**Given entries:**
※

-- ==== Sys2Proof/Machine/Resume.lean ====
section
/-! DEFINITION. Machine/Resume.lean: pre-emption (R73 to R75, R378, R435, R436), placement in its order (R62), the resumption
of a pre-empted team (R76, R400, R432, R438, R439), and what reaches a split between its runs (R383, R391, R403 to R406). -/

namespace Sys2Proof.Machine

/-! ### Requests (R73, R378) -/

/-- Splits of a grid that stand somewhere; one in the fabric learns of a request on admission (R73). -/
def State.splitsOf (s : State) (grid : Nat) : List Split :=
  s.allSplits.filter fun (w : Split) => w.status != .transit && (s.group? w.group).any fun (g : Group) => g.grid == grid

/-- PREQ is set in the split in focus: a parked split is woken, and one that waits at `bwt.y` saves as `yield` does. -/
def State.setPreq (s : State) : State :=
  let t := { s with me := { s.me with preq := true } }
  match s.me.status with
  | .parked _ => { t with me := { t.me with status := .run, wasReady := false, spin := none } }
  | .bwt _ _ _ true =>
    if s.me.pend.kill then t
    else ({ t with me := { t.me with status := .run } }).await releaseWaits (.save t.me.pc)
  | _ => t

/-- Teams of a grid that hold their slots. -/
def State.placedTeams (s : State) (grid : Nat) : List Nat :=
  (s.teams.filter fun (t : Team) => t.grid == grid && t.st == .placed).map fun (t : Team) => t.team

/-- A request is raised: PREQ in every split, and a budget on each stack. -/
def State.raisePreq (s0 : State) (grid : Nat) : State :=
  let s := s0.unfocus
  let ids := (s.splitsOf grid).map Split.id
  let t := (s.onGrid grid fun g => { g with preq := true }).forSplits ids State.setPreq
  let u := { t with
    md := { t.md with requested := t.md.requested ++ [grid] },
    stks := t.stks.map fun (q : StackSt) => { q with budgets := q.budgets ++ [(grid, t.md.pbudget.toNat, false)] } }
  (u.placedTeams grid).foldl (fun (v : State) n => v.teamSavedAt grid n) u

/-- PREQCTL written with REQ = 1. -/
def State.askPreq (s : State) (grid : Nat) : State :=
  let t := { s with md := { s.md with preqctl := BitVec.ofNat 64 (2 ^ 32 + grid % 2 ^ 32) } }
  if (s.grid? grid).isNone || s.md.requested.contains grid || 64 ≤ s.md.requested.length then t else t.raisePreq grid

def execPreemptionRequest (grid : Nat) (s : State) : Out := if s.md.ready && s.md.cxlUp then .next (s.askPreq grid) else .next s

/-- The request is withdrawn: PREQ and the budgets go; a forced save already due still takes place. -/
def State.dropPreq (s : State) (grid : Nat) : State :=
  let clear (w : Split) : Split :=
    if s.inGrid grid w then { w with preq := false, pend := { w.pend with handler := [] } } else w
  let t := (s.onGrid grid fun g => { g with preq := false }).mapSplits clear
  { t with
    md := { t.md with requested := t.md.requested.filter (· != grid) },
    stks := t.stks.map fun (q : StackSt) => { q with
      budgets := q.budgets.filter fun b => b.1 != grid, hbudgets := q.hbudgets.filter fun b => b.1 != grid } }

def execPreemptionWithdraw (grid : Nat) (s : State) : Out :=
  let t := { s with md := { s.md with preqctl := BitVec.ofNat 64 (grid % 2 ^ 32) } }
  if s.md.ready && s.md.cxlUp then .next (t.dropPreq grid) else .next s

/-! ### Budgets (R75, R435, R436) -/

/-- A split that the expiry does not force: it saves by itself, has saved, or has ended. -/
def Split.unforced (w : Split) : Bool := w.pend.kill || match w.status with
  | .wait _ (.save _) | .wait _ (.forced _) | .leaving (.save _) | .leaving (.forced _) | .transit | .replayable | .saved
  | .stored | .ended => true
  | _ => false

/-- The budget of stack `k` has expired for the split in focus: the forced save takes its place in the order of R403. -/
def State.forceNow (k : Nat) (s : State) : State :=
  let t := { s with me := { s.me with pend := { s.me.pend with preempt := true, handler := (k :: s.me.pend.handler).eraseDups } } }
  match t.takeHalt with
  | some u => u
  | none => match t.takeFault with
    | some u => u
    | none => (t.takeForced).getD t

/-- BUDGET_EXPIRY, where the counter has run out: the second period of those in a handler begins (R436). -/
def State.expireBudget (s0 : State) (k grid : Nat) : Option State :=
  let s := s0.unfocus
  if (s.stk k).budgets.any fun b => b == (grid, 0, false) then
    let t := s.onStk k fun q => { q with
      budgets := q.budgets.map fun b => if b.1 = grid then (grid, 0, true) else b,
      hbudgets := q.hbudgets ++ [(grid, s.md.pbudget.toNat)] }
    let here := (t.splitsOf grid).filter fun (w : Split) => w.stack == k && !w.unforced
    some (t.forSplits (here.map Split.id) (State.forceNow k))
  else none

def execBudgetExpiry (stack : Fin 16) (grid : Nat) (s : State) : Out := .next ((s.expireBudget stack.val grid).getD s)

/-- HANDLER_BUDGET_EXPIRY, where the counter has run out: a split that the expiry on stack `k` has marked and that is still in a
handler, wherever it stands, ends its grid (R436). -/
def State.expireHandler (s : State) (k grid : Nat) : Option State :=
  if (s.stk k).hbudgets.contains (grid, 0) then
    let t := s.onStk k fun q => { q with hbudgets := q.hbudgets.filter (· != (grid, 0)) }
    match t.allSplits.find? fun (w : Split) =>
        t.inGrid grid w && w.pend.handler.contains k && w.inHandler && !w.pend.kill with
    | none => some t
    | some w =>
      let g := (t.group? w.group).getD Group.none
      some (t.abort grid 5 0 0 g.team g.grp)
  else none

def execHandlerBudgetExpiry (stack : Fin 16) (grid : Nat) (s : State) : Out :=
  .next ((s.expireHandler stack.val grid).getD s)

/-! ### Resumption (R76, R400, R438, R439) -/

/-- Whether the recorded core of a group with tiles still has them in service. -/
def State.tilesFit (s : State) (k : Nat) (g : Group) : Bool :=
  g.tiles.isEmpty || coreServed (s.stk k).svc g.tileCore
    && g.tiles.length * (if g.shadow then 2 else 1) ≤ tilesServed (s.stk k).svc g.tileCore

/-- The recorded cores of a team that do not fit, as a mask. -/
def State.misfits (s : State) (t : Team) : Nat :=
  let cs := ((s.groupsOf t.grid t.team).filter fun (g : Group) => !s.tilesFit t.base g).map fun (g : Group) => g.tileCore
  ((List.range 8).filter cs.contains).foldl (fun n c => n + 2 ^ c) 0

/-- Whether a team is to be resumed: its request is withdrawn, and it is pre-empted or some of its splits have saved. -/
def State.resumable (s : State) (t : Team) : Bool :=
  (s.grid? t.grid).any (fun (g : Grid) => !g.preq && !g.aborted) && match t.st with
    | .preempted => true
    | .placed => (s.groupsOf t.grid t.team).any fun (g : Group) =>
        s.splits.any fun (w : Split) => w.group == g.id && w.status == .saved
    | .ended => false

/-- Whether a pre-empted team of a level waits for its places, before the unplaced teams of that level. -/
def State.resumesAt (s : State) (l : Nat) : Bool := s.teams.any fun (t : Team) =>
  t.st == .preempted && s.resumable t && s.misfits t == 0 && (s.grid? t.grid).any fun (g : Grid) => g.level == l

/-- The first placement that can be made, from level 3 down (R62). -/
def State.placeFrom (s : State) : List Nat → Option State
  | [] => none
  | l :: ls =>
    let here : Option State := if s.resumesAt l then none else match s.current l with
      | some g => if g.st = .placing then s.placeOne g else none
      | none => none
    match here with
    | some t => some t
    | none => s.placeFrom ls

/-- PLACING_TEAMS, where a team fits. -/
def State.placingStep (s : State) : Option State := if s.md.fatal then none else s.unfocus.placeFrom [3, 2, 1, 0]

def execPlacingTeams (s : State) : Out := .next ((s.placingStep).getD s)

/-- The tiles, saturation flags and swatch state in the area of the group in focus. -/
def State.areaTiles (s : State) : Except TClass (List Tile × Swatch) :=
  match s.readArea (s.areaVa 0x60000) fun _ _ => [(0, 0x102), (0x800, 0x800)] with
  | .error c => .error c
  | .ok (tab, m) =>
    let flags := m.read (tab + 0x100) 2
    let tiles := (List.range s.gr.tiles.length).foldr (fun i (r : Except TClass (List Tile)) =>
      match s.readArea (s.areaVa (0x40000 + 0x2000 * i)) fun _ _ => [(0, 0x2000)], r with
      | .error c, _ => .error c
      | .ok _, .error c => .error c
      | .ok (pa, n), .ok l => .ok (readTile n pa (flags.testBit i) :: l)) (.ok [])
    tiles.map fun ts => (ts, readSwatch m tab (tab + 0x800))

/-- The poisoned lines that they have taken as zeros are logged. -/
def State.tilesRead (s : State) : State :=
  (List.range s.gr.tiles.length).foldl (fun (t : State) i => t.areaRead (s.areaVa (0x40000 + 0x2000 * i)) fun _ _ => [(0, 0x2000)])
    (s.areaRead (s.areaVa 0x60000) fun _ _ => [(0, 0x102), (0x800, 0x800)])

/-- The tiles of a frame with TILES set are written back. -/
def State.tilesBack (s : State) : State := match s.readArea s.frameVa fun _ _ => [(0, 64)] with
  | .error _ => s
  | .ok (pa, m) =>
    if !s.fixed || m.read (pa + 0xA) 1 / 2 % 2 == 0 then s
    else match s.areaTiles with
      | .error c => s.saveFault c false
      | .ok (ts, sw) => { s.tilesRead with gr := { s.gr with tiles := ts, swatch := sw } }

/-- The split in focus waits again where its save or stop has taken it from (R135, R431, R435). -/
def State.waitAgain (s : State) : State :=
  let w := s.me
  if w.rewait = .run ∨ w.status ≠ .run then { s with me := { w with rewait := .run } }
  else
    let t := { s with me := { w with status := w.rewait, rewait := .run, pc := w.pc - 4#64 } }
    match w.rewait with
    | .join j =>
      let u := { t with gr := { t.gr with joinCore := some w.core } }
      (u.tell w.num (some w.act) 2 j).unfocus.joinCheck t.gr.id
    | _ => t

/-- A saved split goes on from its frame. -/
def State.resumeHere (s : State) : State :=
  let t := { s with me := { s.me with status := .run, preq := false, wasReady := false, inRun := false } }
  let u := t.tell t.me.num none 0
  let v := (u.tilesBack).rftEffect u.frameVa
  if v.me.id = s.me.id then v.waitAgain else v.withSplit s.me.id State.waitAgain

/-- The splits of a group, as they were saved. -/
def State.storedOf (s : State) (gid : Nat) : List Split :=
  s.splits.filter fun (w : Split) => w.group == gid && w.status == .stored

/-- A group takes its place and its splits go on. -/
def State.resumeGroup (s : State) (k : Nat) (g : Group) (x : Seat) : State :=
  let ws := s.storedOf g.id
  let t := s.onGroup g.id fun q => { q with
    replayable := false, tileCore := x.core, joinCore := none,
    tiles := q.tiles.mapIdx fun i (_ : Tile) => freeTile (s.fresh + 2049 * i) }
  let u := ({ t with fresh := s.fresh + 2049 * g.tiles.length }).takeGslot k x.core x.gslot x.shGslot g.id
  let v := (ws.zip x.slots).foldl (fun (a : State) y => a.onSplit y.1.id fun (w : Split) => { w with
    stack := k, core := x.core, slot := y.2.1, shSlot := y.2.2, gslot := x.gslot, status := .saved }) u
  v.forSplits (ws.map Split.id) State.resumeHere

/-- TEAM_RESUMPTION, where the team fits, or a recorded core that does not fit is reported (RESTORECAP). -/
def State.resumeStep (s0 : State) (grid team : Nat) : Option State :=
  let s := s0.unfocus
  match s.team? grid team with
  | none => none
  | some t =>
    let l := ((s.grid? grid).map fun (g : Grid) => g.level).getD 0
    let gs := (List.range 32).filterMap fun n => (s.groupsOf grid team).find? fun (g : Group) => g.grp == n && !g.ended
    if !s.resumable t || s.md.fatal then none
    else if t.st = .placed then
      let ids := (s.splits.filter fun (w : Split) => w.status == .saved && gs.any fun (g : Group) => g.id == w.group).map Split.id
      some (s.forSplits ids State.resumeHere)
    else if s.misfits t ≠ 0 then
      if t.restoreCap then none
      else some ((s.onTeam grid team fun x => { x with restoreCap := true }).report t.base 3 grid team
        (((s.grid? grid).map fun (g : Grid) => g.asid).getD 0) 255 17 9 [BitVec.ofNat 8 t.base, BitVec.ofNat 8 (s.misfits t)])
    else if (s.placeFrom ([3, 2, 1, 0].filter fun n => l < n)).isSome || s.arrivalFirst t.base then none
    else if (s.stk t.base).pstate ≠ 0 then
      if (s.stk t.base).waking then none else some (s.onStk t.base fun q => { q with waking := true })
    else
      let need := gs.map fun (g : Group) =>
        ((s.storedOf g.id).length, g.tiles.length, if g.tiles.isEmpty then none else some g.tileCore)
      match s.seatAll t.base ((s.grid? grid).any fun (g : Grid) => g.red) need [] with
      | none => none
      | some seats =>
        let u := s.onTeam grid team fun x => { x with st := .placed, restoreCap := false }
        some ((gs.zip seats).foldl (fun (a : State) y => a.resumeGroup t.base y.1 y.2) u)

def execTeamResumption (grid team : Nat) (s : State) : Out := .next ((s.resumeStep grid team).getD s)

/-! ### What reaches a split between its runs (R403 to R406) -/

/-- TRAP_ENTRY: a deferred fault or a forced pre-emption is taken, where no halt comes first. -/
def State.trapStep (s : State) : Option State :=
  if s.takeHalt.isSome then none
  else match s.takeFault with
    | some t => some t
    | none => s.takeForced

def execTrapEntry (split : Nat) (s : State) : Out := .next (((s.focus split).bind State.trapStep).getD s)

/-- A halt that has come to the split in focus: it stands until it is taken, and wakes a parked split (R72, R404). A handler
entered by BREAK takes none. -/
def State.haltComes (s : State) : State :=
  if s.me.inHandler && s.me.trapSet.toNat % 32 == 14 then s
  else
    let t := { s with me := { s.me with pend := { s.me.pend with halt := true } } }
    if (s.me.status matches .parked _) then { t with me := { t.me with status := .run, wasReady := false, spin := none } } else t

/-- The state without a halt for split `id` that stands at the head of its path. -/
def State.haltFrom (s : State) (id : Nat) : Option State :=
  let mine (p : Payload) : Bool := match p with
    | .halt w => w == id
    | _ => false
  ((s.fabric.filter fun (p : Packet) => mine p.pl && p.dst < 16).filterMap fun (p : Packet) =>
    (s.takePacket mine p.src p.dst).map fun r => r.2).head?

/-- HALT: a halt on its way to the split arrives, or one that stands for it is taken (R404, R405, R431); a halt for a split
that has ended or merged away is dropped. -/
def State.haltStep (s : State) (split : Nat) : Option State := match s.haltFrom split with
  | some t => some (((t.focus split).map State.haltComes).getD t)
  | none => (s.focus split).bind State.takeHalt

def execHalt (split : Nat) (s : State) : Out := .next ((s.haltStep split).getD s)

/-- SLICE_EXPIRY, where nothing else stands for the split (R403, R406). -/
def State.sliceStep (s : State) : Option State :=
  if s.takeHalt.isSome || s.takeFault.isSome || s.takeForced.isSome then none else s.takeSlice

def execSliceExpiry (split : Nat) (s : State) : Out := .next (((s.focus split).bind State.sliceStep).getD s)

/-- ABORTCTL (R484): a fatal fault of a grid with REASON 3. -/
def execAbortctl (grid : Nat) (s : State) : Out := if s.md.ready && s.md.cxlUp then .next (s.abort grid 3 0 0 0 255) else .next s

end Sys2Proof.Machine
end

※

**What this task involves:** For each line of the material that includes the word "haltStep", make a copy.

**The completed task:**
def State.haltStep (s : State) (split : Nat) : Option State := match s.haltFrom split with
def execHalt (split : Nat) (s : State) : Out := .next ((s.haltStep split).getD s)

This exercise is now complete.